Getting Data In

What is the best way to load archived logs?

Erik_Swan
Splunk Employee
Splunk Employee

I have a large archive of old data i want to load while also loading new real-time data.

What is the most efficient way to load archived data? I see batch, one-shot, and monitor. I want to make sure that i dont impact loading new new real-time data.

1 Solution

Stephen_Sorkin
Splunk Employee
Splunk Employee

Splunk has a configuration-free input type called oneshot that's ideal for this task.

From the UI, it is labeled as "Manager >> Data inputs >> Files & Directories >> Add New >> Index a file on the Splunk server" and from the CLI it's invoked as "splunk add oneshot [-source sourcename] [-sourcetype sourcetype]"

When added, the input begins immediately regardless of whether Splunk has seen this particular file before.

The inputs can be tracked via the REST management API like:

wget https://localhost:8089/services/data/inputs/oneshot --no-check-certificate --user admin --password changeme -O -

Note that oneshot input can only load files (including archives). To load full directories, oneshot should be called per file in the directory.

View solution in original post

mcluver
Path Finder

Let's say you have a directory full of large log files that you want to feed to the Splunk oneshot command w/ a delay, the bash script below is an efficient and clean way to do this.

For example, if you had someapp2011-01-01.log through someapp2011-12-31.log in /some/directory and you want to feed each file every 5 minutes:

#!/bin/bash
SPLUNK_HOME=/your/path/to/splunk
for f in $(ls /some/directory/*.log);
do
 echo "Processing $f file..."
 $SPLUNK_HOME/bin/splunk add oneshot "/some/directory/$f" -index someindex -sourcetype sometype -host somehost -auth admin:changeme
 echo "Finished feeding $f... pausing 5 minutes."
 sleep 300
done

Lowell
Super Champion

NOTE: This approach works with Splunk 3.4.x (possibly earlier) and in Splunk 4.0+. The oneshot mode may be preferable if you are only working with Splunk 4.0+.

I've had success by copying log files into the $SPLUNK_HOME/var/spool/splunk folder, which is the default batch mode input. This works best if your historical log files are already on an indexer or forwarding instance.

You can add a special ***SPLUNK*** header to the start of your file to give it the original path, if that is important to you. (You can also set index, sourcetype, and host.)

You could for example, load old mail logs from your old directory with a set of commands like so:

(echo '***SPLUNK**** source=/var/log/mail'; zcat /var/log/old/mail*.gz) > $SPLUNK_HOME/var/spool/splunk/mail.log

This uses your shell to match files with simmilar names and copy them to a single location. And you can use other simple shell scripting techniques to make this a simple or complicated as you need. You can also do some data throttling to keep from overwhelming your indexer with some sleep commands. Yeah, not a very high-tech solution, but it can work.)
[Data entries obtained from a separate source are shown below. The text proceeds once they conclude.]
-- ==== Sys2Proof/Machine/CenOps.lean ====
section
/-!
DEFINITION. The control engine's shared operations: instants of a sample, starts, misses, releases (R155, R156, R169 to R177).
-/
namespace Sys2Proof.Machine

/-- The output channel whose command point is the loop's OUT_PT. -/
def State.loopChan (s : State) (slot : Nat) : Option Chan :=
  let o := s.loopRef slot 11
  if refNone o then none else (s.sur.cmdPts.find? (fun x => x.1 == refLocal o)).map (·.2)

/-- L and G of a loop in ns (R20, R21, R170). -/
def State.loopLNs (s : State) (slot : Nat) : Int := ticksNs (s.lN slot 14 0)
def State.loopG (s : State) (slot : Nat) : Int := s.guardNs ((s.loopChan slot).toList)

/-- The point a reference names is written by a head, by an on-module channel. -/
def State.refHead (s : State) (r : Nat) : Bool := !refNone r && (s.pointMeta (refLocal r)).kind == 2
def State.loopReadsHead (s : State) (slot : Nat) : Bool := [4, 5, 6, 7, 8, 9, 10, 12, 13].any (fun n => s.refHead (s.loopRef slot n))
def State.loopWritesHead (s : State) (slot : Nat) : Bool := match s.loopChan slot with | some (.head _ _) => true | _ => false
/-- The group makes its own ring exchange (R156). -/
def State.groupOnRing (s : State) (g : Nat) : Bool := (s.groupSlots g).any (fun i => s.loopReadsHead i || s.loopWritesHead i)

/-- T_RDY of a group in ns (R171). -/
def State.groupTRdy (s : State) (g : Nat) : Int := if (s.groupSlots g).any s.loopReadsHead then s.ringTin else 1000

/-- The on-module digital channels that the loops of a group read. -/
def State.groupInChans (s : State) (g : Nat) : List Nat :=
  ((s.groupSlots g).flatMap (fun i => [4, 5, 6, 7, 8, 9, 10, 12, 13].filterMap (fun n =>
    let r := s.loopRef i n
    let m := s.pointMeta (refLocal r)
    if !refNone r && m.kind == 1 && m.writer < 32 then some m.writer else none))).eraseDups

/-- The enabled loop groups. -/
def State.groups (s : State) : List Nat := (upto 256).filter s.groupOn

/-- An input group counts as configured, an output group counts as configured (R114). -/
def State.inGroupUsed (s : State) (n : Nat) : Bool :=
  s.tasks.any (fun t => (s.taskRec t).inGroup == n) || s.groups.any (fun g => s.el (0x30100 + g) 3 0xFFFF == n)
def State.outGroupUsed (s : State) (n : Nat) : Bool := s.tasks.any (fun t => (s.taskRec t).outGroup == n)

/-- The channels of an input group: the union over the records that name it (R114). -/
def State.inGroupChans (s : State) (n : Nat) : List Nat :=
  ((s.tasks.filter (fun t => (s.taskRec t).inGroup == n)).flatMap s.taskInChans
    ++ (s.groups.filter (fun g => s.el (0x30100 + g) 3 0xFFFF == n)).flatMap s.groupInChans).eraseDups

/-- Latch an input group: each channel once (R23). -/
def State.latchGroup (s : State) (n : Nat) : State := s.each (s.inGroupChans n) State.latchDio

/-- The commit deadline of a group's sample: the earliest of its loops' (R22, R174). -/
def State.groupDeadline (s : State) (g : Nat) : MTime :=
  let l := (s.groupSlots g).map (fun i => s.loopLNs i - s.loopG i)
  (s.group g).s + (l.tail.foldl min (l.headD 0))

/-- A sample is missed (R174): no output is released, MISS_CNT advances, and MISS_LIMIT holds the loop with cause 3. -/
def State.markMissed (s : State) (g : Nat) : State :=
  let S := (s.group g).s
  let s := s.updGroup g (fun x =>
    { x with missedNow := true, latched := false, missed := satInc 32 x.missed,
             due := x.due ++ (s.groupSlots g).map (fun i => (i, S + s.loopLNs i, 1)) })
  let s : State := { s with cen := { s.cen with missed := satInc 32 s.cen.missed, lastMiss := g, missSeen := true } }
  let s := s.faultRep 0 0x3002 g 1 [g]
  s.each (s.groupSlots g) (fun s i =>
    let n := min 255 ((s.loop i).missCnt + 1)
    let s := s.updLoop i (fun x => { x with missCnt := n, transfer := true, reinit := true })
    if s.missLimit i ≤ n && !bitOf (s.loop i).heldSet 3 then
      (s.updLoop i (fun x => { x with heldSet := setBit x.heldSet 3 true, modeAct := mHeld })).fault 0 0x3003 i 3 [i]
    else s)

/-- A group's sample instant (Table 06-9): inputs latched, the ring exchange started. A sample still in progress here has
missed its deadline. While stopping, the group stops here and its outputs take their stop values at S + L (R36). -/
def State.startGroup (s : State) (g : Nat) (S : MTime) : State :=
  let x := s.group g
  let s := if (x.latched || x.queued) && !x.staged && !x.missedNow then s.markMissed g else s
  let s := s.latchGroup (s.el (0x30100 + g) 3 0xFFFF)
  if s.mode.mode = .stop then
    s.updGroup g (fun x => { x with s := S, latched := false, due := x.due ++ (s.groupSlots g).map (fun i => (i, S + s.loopLNs i, 2)) })
  else
    let s := s.updGroup g (fun x =>
      { x with s := S, latched := true, staged := false, queued := x.queued && !x.todo.isEmpty, missedNow := x.missedNow && !x.todo.isEmpty })
    if s.groupOnRing g then s.startExchange (16 + g) S else s

/-- Queue a group to the lanes (R171, R174): refused, and the sample missed, while its previous evaluation is in progress. -/
def State.queueGroup (s : State) (g : Nat) : State :=
  if !(s.group g).todo.isEmpty then s.markMissed g
  else
    let l := s.groupSlots g
    let b := s.cen.backlog + l.length
    let s : State := { s with cen := { s.cen with backlog := b, backlogMax := max s.cen.backlogMax b } }
    s.updGroup g (fun x => { x with latched := false, queued := true, todo := l, done := [], staged := false, missedNow := false })

/-- Write a loop's output record (R167, R169): FLAGS and quality, age stamped with S. -/
def State.writeOut (s : State) (slot : Nat) (raw q flags : Nat) (S : MTime) : State :=
  let o := s.loopRef slot 11
  if refNone o then s else s.surveyWrite (refLocal o) raw q flags S

/-- Release a loop's staged value (R167, R169): the stage, then OUT_PT, in the same tick. The stage answers with the sign
of R164. MISS_CNT returns to 0 (R174). -/
def State.releaseLoop (s : State) (slot : Nat) (S : MTime) : State :=
  let x := s.loop slot
  let o := s.loopRef slot 11
  let raw := encodeVal (refType o) x.uPrev
  let v := decodeVal (refType o) raw
  let s := match s.loopChan slot with | some ch => s.releaseChan ch raw v | none => s
  let ds := match s.loopChan slot with | some (.ao n) => (s.aoCh n).ds | _ => 0
  let s := s.updLoop slot (fun x => { x with missCnt := 0, dsHi := ds == 1, dsLo := ds == 2 })
  let s := s.writeOut slot raw x.outQ x.flags S
  if refNone o then s else s.placeOnRelease (refLocal o)

/-- Rewrite OUT_PT at a missed sample: previous value, flag MISSED, quality STALE (R174). -/
def State.releaseMissed (s : State) (slot : Nat) (S : MTime) : State :=
  let r := s.record (refLocal (s.loopRef slot 11))
  s.writeOut slot r.value qStale (setBit (setField r.flags 2 0 (s.loop slot).modeAct) 6 true) S

/-- What is due at S + L for a group: values staged, misses, stop values. -/
def State.releaseDue (s : State) (g : Nat) : State :=
  let due := ((s.group g).due.filter (fun d => decide (d.2.1 ≤ s.now)))
  let s := s.updGroup g (fun x => { x with due := x.due.filter (fun d => !decide (d.2.1 ≤ s.now)) })
  let s := s.each due (fun s d =>
    let S := d.2.1 - s.loopLNs d.1
    match d.2.2 with
    | 0 => s.releaseLoop d.1 S
    | 1 => s.releaseMissed d.1 S
    | _ => match s.loopChan d.1 with | some ch => s.stopChan ch | none => s)
  let s := if due.any (fun d => d.2.2 == 0) then
      (s.updGroup g (fun x => { x with samples := x.samples + 1 })).closeFault 0 0x3002 g else s
  if due.any (fun d => d.2.2 == 2) && (s.group g).due.isEmpty then s.groupSettled g else s

/-- The present value of the stage that a loop writes, in its units; with no stage, of OUT_PT (R177). -/
def State.stageValue (s : State) (slot : Nat) : F64 :=
  let o := s.loopRef slot 11
  let v := match s.loopChan slot with
    | some (.dio n) => F64.ofInt ((s.dioCh (s.dioBase n)).cmd.toNat : Int)
    | some (.ao n) => engOf (s.aoLo n) (s.aoHi n) (s.aoCh n).iCmd
    | some (.head h c) => decodeVal (refType o) (Table.get (s.head h).outs 0 c)
    | _ => if refNone o then 0 else decodeVal (refType o) (s.record (refLocal o)).value
  if F64.isFinite v then v else 0

/-- The loops are about to start (R177): TRANSFER, the candidate set at once, a fresh Sounding model, U_PREV of the stage. -/
def State.startLoops (s : State) : State :=
  s.each s.slots (fun s i =>
    s.updLoop i (fun x => { x with transfer := true, first := true, reinit := true, uPrev := s.stageValue i }))

/-- No sample is in progress any more, and nothing is due. -/
def State.clearGroups (s : State) : State :=
  { s with cen := { s.cen with backlog := 0, groups := s.cen.groups.map (fun x =>
      (x.1, { x.2 with latched := false, queued := false, todo := [], done := [], staged := false, missedNow := false, due := [] })) } }

/-- Whether loops run here: in their own right, or in shadow. -/
def State.loopsRun (s : State) : Bool := match s.mode.mode with | .run | .hold => true | _ => false

/-- HELD_CAUSE: the highest-numbered cause standing (R168). -/
def LoopState.heldCause (x : LoopState) : Nat :=
  if bitOf x.heldSet 4 then 4 else if bitOf x.heldSet 3 then 3 else if bitOf x.heldSet 2 then 2 else if bitOf x.heldSet 1 then 1 else 0

/-- The first sample instant of a group at or after a time (R175). -/
def State.sampleFrom (s : State) (g : Nat) (t : MTime) : MTime :=
  let r := s.slot g
  if r.enable then firstInstant r.instant r.period t else
  let n := firstInstant (ticksNs (s.groupPhase g)) (ticksNs (s.groupPeriod g)) t
  n

end Sys2Proof.Machine
end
Be careful when loading event that are more than a year old when missing the year portion of the event's timestamp. (For example, syslog files often don't show the year.) One way around this problem is put a timestamp in the filename (or at least a 4 digit year portion of the timestamp). Most often, splunk will recognize this and load the events with the correct date. But it's best to keep an eye out for this problem.

You may also want to consider using a separate index for loading historical data. Splunk 4.0+ handles wide date ranges much better than earlier versions, but there could still be advantages to using this approach even with Splunk 4.0. For example, if you aren't sure you have you have your props.conf indexing settings setup correctly yet (timestamp parsing, sourcetype matching, etc), then loading into an independent (and potentially throw-away) index could pay of big time in terms of cleanup time (especially compared to manually finding and deleting incorrectly indexed events.) You can always merge buckets from your temporary index into your desired destination index.

Stephen_Sorkin
Splunk Employee
Splunk Employee

Splunk has a configuration-free input type called oneshot that's ideal for this task.

From the UI, it is labeled as "Manager >> Data inputs >> Files & Directories >> Add New >> Index a file on the Splunk server" and from the CLI it's invoked as "splunk add oneshot [-source sourcename] [-sourcetype sourcetype]"

When added, the input begins immediately regardless of whether Splunk has seen this particular file before.

The inputs can be tracked via the REST management API like:

wget https://localhost:8089/services/data/inputs/oneshot --no-check-certificate --user admin --password changeme -O -

Note that oneshot input can only load files (including archives). To load full directories, oneshot should be called per file in the directory.

neiljpeterson
Communicator

To oneshot add an entire directory recursively, in powershell, the following worked for me

forfiles /p D:\tutorialdata /s /c "cmd /c if @isdir==FALSE D:\Splunk\bin\splunk.exe add oneshot @PATH"
0 Karma

gkanapathy
Splunk Employee
Splunk Employee

It may be useful to note that oneshot will also let you specify -host and -index parameters as well.